-- Exercise brief --
Every single entry that follows must be copied exactly.

-- Records from a collection --
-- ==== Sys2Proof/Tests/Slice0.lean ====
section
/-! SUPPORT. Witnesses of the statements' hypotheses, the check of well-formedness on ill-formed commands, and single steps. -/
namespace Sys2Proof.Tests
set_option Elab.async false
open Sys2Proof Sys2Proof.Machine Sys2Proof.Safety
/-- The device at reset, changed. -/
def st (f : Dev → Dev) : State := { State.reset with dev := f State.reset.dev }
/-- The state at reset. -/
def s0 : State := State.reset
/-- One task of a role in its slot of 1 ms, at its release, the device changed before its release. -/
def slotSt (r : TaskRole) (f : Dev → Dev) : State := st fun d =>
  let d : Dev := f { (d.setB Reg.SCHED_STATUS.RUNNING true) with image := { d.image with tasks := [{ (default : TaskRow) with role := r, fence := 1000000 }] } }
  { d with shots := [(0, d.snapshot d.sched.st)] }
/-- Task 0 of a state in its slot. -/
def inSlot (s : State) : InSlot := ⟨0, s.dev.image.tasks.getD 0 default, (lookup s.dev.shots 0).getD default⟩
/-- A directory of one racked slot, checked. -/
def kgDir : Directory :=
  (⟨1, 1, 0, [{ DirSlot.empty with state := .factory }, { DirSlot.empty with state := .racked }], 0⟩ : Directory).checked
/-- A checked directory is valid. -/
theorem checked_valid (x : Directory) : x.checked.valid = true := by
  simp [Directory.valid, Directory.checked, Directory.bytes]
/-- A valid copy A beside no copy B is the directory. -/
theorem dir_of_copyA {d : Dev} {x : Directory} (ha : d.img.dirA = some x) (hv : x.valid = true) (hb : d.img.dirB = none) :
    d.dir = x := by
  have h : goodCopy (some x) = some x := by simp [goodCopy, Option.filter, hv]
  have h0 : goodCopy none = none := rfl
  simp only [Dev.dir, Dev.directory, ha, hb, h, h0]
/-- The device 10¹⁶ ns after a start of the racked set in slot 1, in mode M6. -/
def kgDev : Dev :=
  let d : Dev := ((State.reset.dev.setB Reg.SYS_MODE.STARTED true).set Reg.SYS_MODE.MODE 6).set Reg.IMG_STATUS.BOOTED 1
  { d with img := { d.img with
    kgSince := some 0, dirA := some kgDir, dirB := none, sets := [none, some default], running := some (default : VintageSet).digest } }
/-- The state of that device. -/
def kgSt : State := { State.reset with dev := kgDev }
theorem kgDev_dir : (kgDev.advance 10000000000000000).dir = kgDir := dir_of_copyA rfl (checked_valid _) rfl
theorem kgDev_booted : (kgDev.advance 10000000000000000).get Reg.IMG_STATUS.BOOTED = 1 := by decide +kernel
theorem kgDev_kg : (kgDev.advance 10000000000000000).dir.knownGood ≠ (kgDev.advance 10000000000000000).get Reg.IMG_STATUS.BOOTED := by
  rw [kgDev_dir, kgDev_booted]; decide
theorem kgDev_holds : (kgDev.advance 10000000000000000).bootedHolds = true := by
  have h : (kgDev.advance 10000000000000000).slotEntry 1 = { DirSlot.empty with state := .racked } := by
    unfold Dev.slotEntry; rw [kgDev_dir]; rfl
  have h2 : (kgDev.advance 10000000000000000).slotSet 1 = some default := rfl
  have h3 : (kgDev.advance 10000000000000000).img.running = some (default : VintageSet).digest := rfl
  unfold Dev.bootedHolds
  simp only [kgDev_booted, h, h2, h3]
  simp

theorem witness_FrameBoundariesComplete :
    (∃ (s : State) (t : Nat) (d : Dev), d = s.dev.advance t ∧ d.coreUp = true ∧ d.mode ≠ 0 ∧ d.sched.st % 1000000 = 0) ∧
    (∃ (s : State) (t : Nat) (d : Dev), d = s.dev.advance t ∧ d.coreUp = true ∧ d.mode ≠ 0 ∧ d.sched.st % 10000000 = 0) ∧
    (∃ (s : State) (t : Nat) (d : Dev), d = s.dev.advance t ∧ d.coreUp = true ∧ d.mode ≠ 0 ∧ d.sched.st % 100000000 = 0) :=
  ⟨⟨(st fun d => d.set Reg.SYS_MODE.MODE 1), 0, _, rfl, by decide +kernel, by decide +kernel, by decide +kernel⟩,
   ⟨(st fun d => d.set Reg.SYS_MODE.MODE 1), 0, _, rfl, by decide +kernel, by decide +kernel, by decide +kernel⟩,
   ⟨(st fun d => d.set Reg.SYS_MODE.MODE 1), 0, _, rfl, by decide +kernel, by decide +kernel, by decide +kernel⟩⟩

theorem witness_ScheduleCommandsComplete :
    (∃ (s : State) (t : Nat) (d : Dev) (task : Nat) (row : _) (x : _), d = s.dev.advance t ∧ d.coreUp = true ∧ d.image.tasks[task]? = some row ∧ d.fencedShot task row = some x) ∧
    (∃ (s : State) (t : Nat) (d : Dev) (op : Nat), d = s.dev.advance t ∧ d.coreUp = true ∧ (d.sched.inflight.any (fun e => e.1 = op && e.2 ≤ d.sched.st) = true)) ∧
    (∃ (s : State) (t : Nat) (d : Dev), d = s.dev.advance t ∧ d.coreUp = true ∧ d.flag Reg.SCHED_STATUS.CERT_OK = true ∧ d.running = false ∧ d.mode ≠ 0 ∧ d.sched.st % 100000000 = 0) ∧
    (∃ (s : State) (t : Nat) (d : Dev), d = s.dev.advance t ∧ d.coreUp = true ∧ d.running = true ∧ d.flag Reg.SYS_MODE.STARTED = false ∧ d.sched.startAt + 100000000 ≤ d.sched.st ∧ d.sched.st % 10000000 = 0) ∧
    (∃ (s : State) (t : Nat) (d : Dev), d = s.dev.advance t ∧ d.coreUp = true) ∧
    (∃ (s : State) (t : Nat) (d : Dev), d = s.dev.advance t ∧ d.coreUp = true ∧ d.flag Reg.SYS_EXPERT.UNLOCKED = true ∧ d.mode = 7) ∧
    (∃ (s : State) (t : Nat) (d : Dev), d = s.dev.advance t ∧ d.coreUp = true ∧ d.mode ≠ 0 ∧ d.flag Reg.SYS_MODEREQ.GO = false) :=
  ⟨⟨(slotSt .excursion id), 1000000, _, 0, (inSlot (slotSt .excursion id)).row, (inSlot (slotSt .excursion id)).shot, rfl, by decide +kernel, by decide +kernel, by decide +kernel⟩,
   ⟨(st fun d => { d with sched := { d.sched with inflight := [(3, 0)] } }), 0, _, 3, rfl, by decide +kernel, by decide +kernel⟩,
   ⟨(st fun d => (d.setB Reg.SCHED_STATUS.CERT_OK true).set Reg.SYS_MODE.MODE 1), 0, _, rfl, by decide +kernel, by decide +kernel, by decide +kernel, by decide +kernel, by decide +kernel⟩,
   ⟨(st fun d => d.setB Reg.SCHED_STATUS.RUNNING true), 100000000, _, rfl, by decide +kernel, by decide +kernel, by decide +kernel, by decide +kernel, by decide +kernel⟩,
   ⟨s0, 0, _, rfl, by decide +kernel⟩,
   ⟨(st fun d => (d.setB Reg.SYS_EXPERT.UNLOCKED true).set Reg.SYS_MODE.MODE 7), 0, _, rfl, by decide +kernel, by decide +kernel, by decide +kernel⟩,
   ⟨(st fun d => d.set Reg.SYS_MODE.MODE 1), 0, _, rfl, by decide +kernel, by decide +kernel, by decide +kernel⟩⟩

-- Task result --
-- ==== Sys2Proof/Tests/Slice0.lean ====
section
/-! SUPPORT. Witnesses of the statements' hypotheses, the check of well-formedness on ill-formed commands, and single steps. -/
namespace Sys2Proof.Tests
set_option Elab.async false
open Sys2Proof Sys2Proof.Machine Sys2Proof.Safety
/-- The device at reset, changed. -/
def st (f : Dev → Dev) : State := { State.reset with dev := f State.reset.dev }
/-- The state at reset. -/
def s0 : State := State.reset
/-- One task of a role in its slot of 1 ms, at its release, the device changed before its release. -/
def slotSt (r : TaskRole) (f : Dev → Dev) : State := st fun d =>
  let d : Dev := f { (d.setB Reg.SCHED_STATUS.RUNNING true) with image := { d.image with tasks := [{ (default : TaskRow) with role := r, fence := 1000000 }] } }
  { d with shots := [(0, d.snapshot d.sched.st)] }
/-- Task 0 of a state in its slot. -/
def inSlot (s : State) : InSlot := ⟨0, s.dev.image.tasks.getD 0 default, (lookup s.dev.shots 0).getD default⟩
/-- A directory of one racked slot, checked. -/
def kgDir : Directory :=
  (⟨1, 1, 0, [{ DirSlot.empty with state := .factory }, { DirSlot.empty with state := .racked }], 0⟩ : Directory).checked
/-- A checked directory is valid. -/
theorem checked_valid (x : Directory) : x.checked.valid = true := by
  simp [Directory.valid, Directory.checked, Directory.bytes]
/-- A valid copy A beside no copy B is the directory. -/
theorem dir_of_copyA {d : Dev} {x : Directory} (ha : d.img.dirA = some x) (hv : x.valid = true) (hb : d.img.dirB = none) :
    d.dir = x := by
  have h : goodCopy (some x) = some x := by simp [goodCopy, Option.filter, hv]
  have h0 : goodCopy none = none := rfl
  simp only [Dev.dir, Dev.directory, ha, hb, h, h0]
/-- The device 10¹⁶ ns after a start of the racked set in slot 1, in mode M6. -/
def kgDev : Dev :=
  let d : Dev := ((State.reset.dev.setB Reg.SYS_MODE.STARTED true).set Reg.SYS_MODE.MODE 6).set Reg.IMG_STATUS.BOOTED 1
  { d with img := { d.img with
    kgSince := some 0, dirA := some kgDir, dirB := none, sets := [none, some default], running := some (default : VintageSet).digest } }
/-- The state of that device. -/
def kgSt : State := { State.reset with dev := kgDev }
theorem kgDev_dir : (kgDev.advance 10000000000000000).dir = kgDir := dir_of_copyA rfl (checked_valid _) rfl
theorem kgDev_booted : (kgDev.advance 10000000000000000).get Reg.IMG_STATUS.BOOTED = 1 := by decide +kernel
theorem kgDev_kg : (kgDev.advance 10000000000000000).dir.knownGood ≠ (kgDev.advance 10000000000000000).get Reg.IMG_STATUS.BOOTED := by
  rw [kgDev_dir, kgDev_booted]; decide
theorem kgDev_holds : (kgDev.advance 10000000000000000).bootedHolds = true := by
  have h : (kgDev.advance 10000000000000000).slotEntry 1 = { DirSlot.empty with state := .racked } := by
    unfold Dev.slotEntry; rw [kgDev_dir]; rfl
  have h2 : (kgDev.advance 10000000000000000).slotSet 1 = some default := rfl
  have h3 : (kgDev.advance 10000000000000000).img.running = some (default : VintageSet).digest := rfl
  unfold Dev.bootedHolds
  simp only [kgDev_booted, h, h2, h3]
  simp

theorem witness_FrameBoundariesComplete :
    (∃ (s : State) (t : Nat) (d : Dev), d = s.dev.advance t ∧ d.coreUp = true ∧ d.mode ≠ 0 ∧ d.sched.st % 1000000 = 0) ∧
    (∃ (s : State) (t : Nat) (d : Dev), d = s.dev.advance t ∧ d.coreUp = true ∧ d.mode ≠ 0 ∧ d.sched.st % 10000000 = 0) ∧
    (∃ (s : State) (t : Nat) (d : Dev), d = s.dev.advance t ∧ d.coreUp = true ∧ d.mode ≠ 0 ∧ d.sched.st % 100000000 = 0) :=
  ⟨⟨(st fun d => d.set Reg.SYS_MODE.MODE 1), 0, _, rfl, by decide +kernel, by decide +kernel, by decide +kernel⟩,
   ⟨(st fun d => d.set Reg.SYS_MODE.MODE 1), 0, _, rfl, by decide +kernel, by decide +kernel, by decide +kernel⟩,
   ⟨(st fun d => d.set Reg.SYS_MODE.MODE 1), 0, _, rfl, by decide +kernel, by decide +kernel, by decide +kernel⟩⟩

theorem witness_ScheduleCommandsComplete :
    (∃ (s : State) (t : Nat) (d : Dev) (task : Nat) (row : _) (x : _), d = s.dev.advance t ∧ d.coreUp = true ∧ d.image.tasks[task]? = some row ∧ d.fencedShot task row = some x) ∧
    (∃ (s : State) (t : Nat) (d : Dev) (op : Nat), d = s.dev.advance t ∧ d.coreUp = true ∧ (d.sched.inflight.any (fun e => e.1 = op && e.2 ≤ d.sched.st) = true)) ∧
    (∃ (s : State) (t : Nat) (d : Dev), d = s.dev.advance t ∧ d.coreUp = true ∧ d.flag Reg.SCHED_STATUS.CERT_OK = true ∧ d.running = false ∧ d.mode ≠ 0 ∧ d.sched.st % 100000000 = 0) ∧
    (∃ (s : State) (t : Nat) (d : Dev), d = s.dev.advance t ∧ d.coreUp = true ∧ d.running = true ∧ d.flag Reg.SYS_MODE.STARTED = false ∧ d.sched.startAt + 100000000 ≤ d.sched.st ∧ d.sched.st % 10000000 = 0) ∧
    (∃ (s : State) (t : Nat) (d : Dev), d = s.dev.advance t ∧ d.coreUp = true) ∧
    (∃ (s : State) (t : Nat) (d : Dev), d = s.dev.advance t ∧ d.coreUp = true ∧ d.flag Reg.SYS_EXPERT.UNLOCKED = true ∧ d.mode = 7) ∧
    (∃ (s : State) (t : Nat) (d : Dev), d = s.dev.advance t ∧ d.coreUp = true ∧ d.mode ≠ 0 ∧ d.flag Reg.SYS_MODEREQ.GO = false) :=
  ⟨⟨(slotSt .excursion id), 1000000, _, 0, (inSlot (slotSt .excursion id)).row, (inSlot (slotSt .excursion id)).shot, rfl, by decide +kernel, by decide +kernel, by decide +kernel⟩,
   ⟨(st fun d => { d with sched := { d.sched with inflight := [(3, 0)] } }), 0, _, 3, rfl, by decide +kernel, by decide +kernel⟩,
   ⟨(st fun d => (d.setB Reg.SCHED_STATUS.CERT_OK true).set Reg.SYS_MODE.MODE 1), 0, _, rfl, by decide +kernel, by decide +kernel, by decide +kernel, by decide +kernel, by decide +kernel⟩,
   ⟨(st fun d => d.setB Reg.SCHED_STATUS.RUNNING true), 100000000, _, rfl, by decide +kernel, by decide +kernel, by decide +kernel, by decide +kernel, by decide +kernel⟩,
   ⟨s0, 0, _, rfl, by decide +kernel⟩,
   ⟨(st fun d => (d.setB Reg.SYS_EXPERT.UNLOCKED true).set Reg.SYS_MODE.MODE 7), 0, _, rfl, by decide +kernel, by decide +kernel, by decide +kernel⟩,
   ⟨(st fun d => d.set Reg.SYS_MODE.MODE 1), 0, _, rfl, by decide +kernel, by decide +kernel, by decide +kernel⟩⟩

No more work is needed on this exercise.